Но ей надо было сказать мне что-то срочное:

— Ты знаешь, она выходит за него замуж!

— За кого?

— За Ириба. Моя дорогая, моя дорогая, это потрясающая история: Коко любит впервые в жизни!

Комментарии и т. п.

— Ах, уверяю тебя, этот свое дело знает.

Я не успела спросить, какое дело.

— Тебя ищут, за тобой послали, мы хотим увезти тебя обедать в Сан-Рафаэль, в Канн, в…

Я отказываюсь, снова падаю в ее объятия, выхожу с Мун, и мы забираем Кесселя, покупавшего невесть что. Делаем три шага, меня обхватывают чьи-то руки, это Антуанетта Бернстайн[110] и ее дочь.

Излияния чувств и т. п.

— Вас ищут, мы увезем вас обедать к Роберу де Ротшильду в Валескюр… и т. д.

Она уже знала, что я буду вести критику в „Журналь“[111].

Излияния чувств, поцелуи. Мы с Мун трогаемся в путь, делаем три шага, меня вновь обнимают чьи-то руки, это Вал[112].

— Я только что от вас, я ищу вас, идемте обедать в „Эскаль“ с… и т. д. и т. п.

Я отказываюсь — надо заметить, сразу же… Мы с Мун делаем три шага, очень тонкие и холодные руки ложатся мне на глаза: это Коко Шанель. Излияния чувств… более сдержанные:

— Пойдемте обедать в „Эскаль“ с… и т. д. и т. п.

Я отказываюсь все решительнее и решительнее и в сторонке замечаю Ириба, посылающего мне потшелуи. Потом он обнимает меня раньше, чем я успеваю прошептать необходимые заклинания, нежно зажимает мою руку между своей щекой и плечом:

— Как вы были злы ко мне… Вы обозвали меня демоном!
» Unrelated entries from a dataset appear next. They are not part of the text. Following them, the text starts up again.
-- ==== Sys2Proof/Machine/State.lean ====
section
/-! DEFINITION. The machine's state as plain data, the reasons a step can stop, and the state after reset
(10_state.md). -/

namespace Sys2Proof.Machine

/-- Why a run stops. -/
inductive Fault where
  /-- STOP = 1: neither CORE nor TIMER has an enabled step (R32, R251). Raised by `step` alone, never by a
  meaning. Safe: the hardware takes no step either. -/
  | stopped
  deriving DecidableEq, Repr

/-- What the machine does not accept. -/
inductive Refusal where
  /-- An instruction without a meaning; raised by an arm of `exec` and, in this model, by none. Safe. -/
  | notModelled (mnemonic : String)
  /-- A program longer than PROG_MAX, which never comes out of reset (R264). Raised by `State.load`, HOST's
  operation before the first step, and by no step. Safe: the hardware never sees such a program. -/
  | programTooLong
  deriving DecidableEq, Repr

/-- The anomalies of R220: conditions that are logged and divert nothing. -/
inductive Anomaly where
  /-- Code 1: the fetched word matches no known pattern. -/
  | decodeUnknown
  /-- Code 2: CALL with SP = 16. -/
  | stackOverflow
  /-- Code 3: RET with SP = 0. -/
  | stackUnderflow
  /-- Code 4: a byte access at a 16-bit address of 0x1000 or above. -/
  | memRange
  /-- Code 5: a key number or a glyph index above 15. -/
  | operandRange
  deriving DecidableEq, Repr

/-- One record of LOG: a code and 16 bits of info (R31, R221). -/
structure LogRecord where
  code : Anomaly
  info : Word
  deriving DecidableEq, Repr

/-- The output events to the display collaborator (R40, R245). -/
inductive DisplayEvent where
  /-- `display_clear`, by CLS. -/
  | clear
  /-- `display_render`, by DRW. -/
  | render
  /-- `display_pause_overlay`, by every Paused cycle. -/
  | pauseOverlay
  deriving DecidableEq, Repr

/-- Whose turn it is (R20): the agents interleave in any order, so the order is data (log entry 1). -/
inductive Turn where
  /-- CORE runs one cycle (R121); in a hold it has no enabled step and its turn passes (R128, log entry 15). -/
  | core
  /-- TIMER ticks (R241). -/
  | tick
  /-- HOST raises the pause toggle (R122, R250). -/
  | pauseToggle
  /-- HOST delivers a key event, which finishes the hold in progress (R128), or is ignored (R231). -/
  | keyEvent (k : Key)
  /-- HOST sets STOP (R251). -/
  | stop
  deriving DecidableEq, Repr

/-- MEM as the bytes that differ from what an unlisted address reads as, addresses strictly rising (R34). -/
abbrev Memory := List Host.Cell

/-- FB: 32 rows of 64 pixels; column c of a row is bit 63 - c, so the leftmost column is the most
significant bit (R35, log entry 11). -/
abbrev Frame := Vector (BitVec 64) 32

/-- Everything the spec gives the machine (10_state.md), the block's ports (R40), and the model's own
`agenda` and `draws`. -/
@[ext]
structure State where
  /-- V0 to VF (R21). -/
  v : Vector Byte 16
  /-- I (R23). -/
  i : Word
  /-- PC (R24). -/
  pc : Word
  /-- SP, the number of live stack entries, 0 to 16 (R25). -/
  sp : Fin 17
  /-- STACK (R26). -/
  stack : Vector Word 16
  /-- DT (R27). -/
  dt : Byte
  /-- ST (R28). -/
  st : Byte
  /-- MEM (R34). -/
  mem : Memory
  /-- PAUSED (R29). -/
  paused : Bool
  /-- WAITKEY: the register LD Vx, K is waiting to write, if it is waiting (R30). -/
  waitKey : Option Reg
  /-- ANOM: bit n - 1 is ANOM[n] (R31, log entry 18). -/
  anom : BitVec 5
  /-- LOG, oldest record first (R31). -/
  log : List LogRecord
  /-- STOP (R32). -/
  stop : Bool
  /-- FB (R35). -/
  fb : Frame
  /-- The display events emitted so far, oldest first (R40, R245). -/
  display : List DisplayEvent
  /-- Port pause_toggle: HOST asked for a toggle since the previous sample (R122). -/
  pauseToggle : Bool
  /-- Port wait_key, answer: the key HOST delivers, present inside the step that takes it and `none` between
  steps (R128, log entry 7). -/
  keyEvent : Option Key
  /-- Port rand8: HOST's next answers, where they are already given (R196, log entry 2). -/
  randIn : List Byte
  /-- Port key_down: HOST's next answers, where they are already given (R246, log entry 2). -/
  keyDownIn : List Bool
  /-- Port key_up: HOST's next answers, where they are already given (R246, log entry 2). -/
  keyUpIn : List Bool
  /-- The model's own: the turns already fixed, next first; when empty the next turn is CORE's (log entry 1). -/
  agenda : List Turn
  /-- The model's own: how many queries HOST has been asked; the argument of the free values (log entry 2). -/
  draws : Nat
  deriving DecidableEq, Repr

/-- The state after reset (R45, R260). The spec gives every value but those of `stack` (log entry 5), the
contents of memory outside the font (log entry 4) and the ports' and the model's own fields (log entry 3). -/
def State.reset : State where
  v := Vector.replicate 16 0x00
  i := 0x0000
  pc := Config.entry
  sp := 0
  stack := Vector.replicate 16 0x0000
  dt := 0x00
  st := 0x00
  mem := []
  paused := false
  waitKey := none
  anom := 0
  log := []
  stop := false
  fb := Vector.replicate 32 0
  display := []
  pauseToggle := false
  keyEvent := none
  randIn := []
  keyDownIn := []
  keyUpIn := []
  agenda := []
  draws := 0

end Sys2Proof.Machine
end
— Да этого еще мало! — говорю я. Он переполнен радостью и нежностью. Ему одновременно шестьдесят лет и двадцать весен. Он строен, морщинист, сед и смеется вовсю своими новыми зубами. Он воркует как голубь, что, кстати, любопытно, ибо ты найдешь в древних текстах упоминание о том, что демон заимствует голос и силу птицы Венеры…»
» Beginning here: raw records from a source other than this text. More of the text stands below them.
-- ==== Sys2Proof/Machine/Operands.lean ====
section
/-! DEFINITION. Operand forms: how a field or a register value becomes what an instruction works on (R92). -/

namespace Sys2Proof.Machine

/-- `zext_16(addr)` (R92). -/
def addrWord (addr : Addr) : Word := addr.setWidth 16

/-- `zext_16` of a byte (R7). -/
def byteWord (b : Byte) : Word := b.setWidth 16

/-- `zext_8` of a key (R164). -/
def keyByte (k : Key) : Byte := k.setWidth 8

/-- The target of JP V0, addr: a 16-bit sum, not reduced to 12 bits (R150). -/
def State.offsetTarget (s : State) (addr : Addr) : Word := addrWord addr + byteWord (s.getV 0)

/-- The address of the k-th byte of a run: (I + k) mod 2^16 (R64). -/
def State.dataAddr (s : State) (k : Nat) : Word := s.i + BitVec.ofNat 16 k

/-- The key a register value names: its low four bits (R204, D14). -/
def keyOf (b : Byte) : Key := b.setWidth 4

/-- The record of a key number or glyph index above 15 (R226). -/
def State.noteOperand (s : State) (b : Byte) : State :=
  if 15 < b.toNat then s.logAnomaly .operandRange (byteWord b) else s

/-- FONT_BASE + 5 * g, FONT_BASE = 0 (R167). -/
def glyphAddr (g : Byte) : Word := BitVec.ofNat 16 (5 * g.toNat)

/-- The hundreds of a byte (R168). -/
def bcdHundreds (b : Byte) : Byte := BitVec.ofNat 8 (b.toNat / 100)

/-- The tens of a byte (R168). -/
def bcdTens (b : Byte) : Byte := BitVec.ofNat 8 (b.toNat / 10 % 10)

/-- The units of a byte (R168). -/
def bcdUnits (b : Byte) : Byte := BitVec.ofNat 8 (b.toNat % 10)

/-- V0 to V(n-1) to memory at I, ascending (R170). -/
def State.storeRegs (s : State) : Nat → State
  | 0 => s
  | n + 1 => (s.storeRegs n).memWrite (s.dataAddr n) (s.getV (BitVec.ofNat 4 n))

/-- V0 to V(n-1) from memory at I, ascending (R171). -/
def State.loadRegs (s : State) : Nat → State
  | 0 => s
  | n + 1 =>
    ((s.loadRegs n).noteAccess (s.dataAddr n)).setV (BitVec.ofNat 4 n) (s.byteAt (s.dataAddr n))

end Sys2Proof.Machine
end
Почему Колетт боялась Ириба вплоть до того, что совершала заклинания при его приближении? Ясно, что новый «жених» Габриэль внушал ей живейшие подозрения. Нечто вроде звериной недоверчивости по отношению к чему-то поддельному? Она не была бы Колетт, не обладай она этим темным инстинктом.

Ириб был псевдоним, который взял себе Поль Ирибарнегаре, когда дебютировал как художник-сатирик в 1900-е годы. Почти ровесник Габриэль, он родился в 1883 году в Ангулеме в семье басков. И хотя приобретенный светский лоск, а также определенный космополитизм уничтожили всякую печать местного колорита, у него сохранился едва уловимый акцент, отсюда появившиеся под пером Колетт потшелуи, намек на выговор Ириба, на шепелявость, которую не сумели стереть тридцать лет парижской жизни.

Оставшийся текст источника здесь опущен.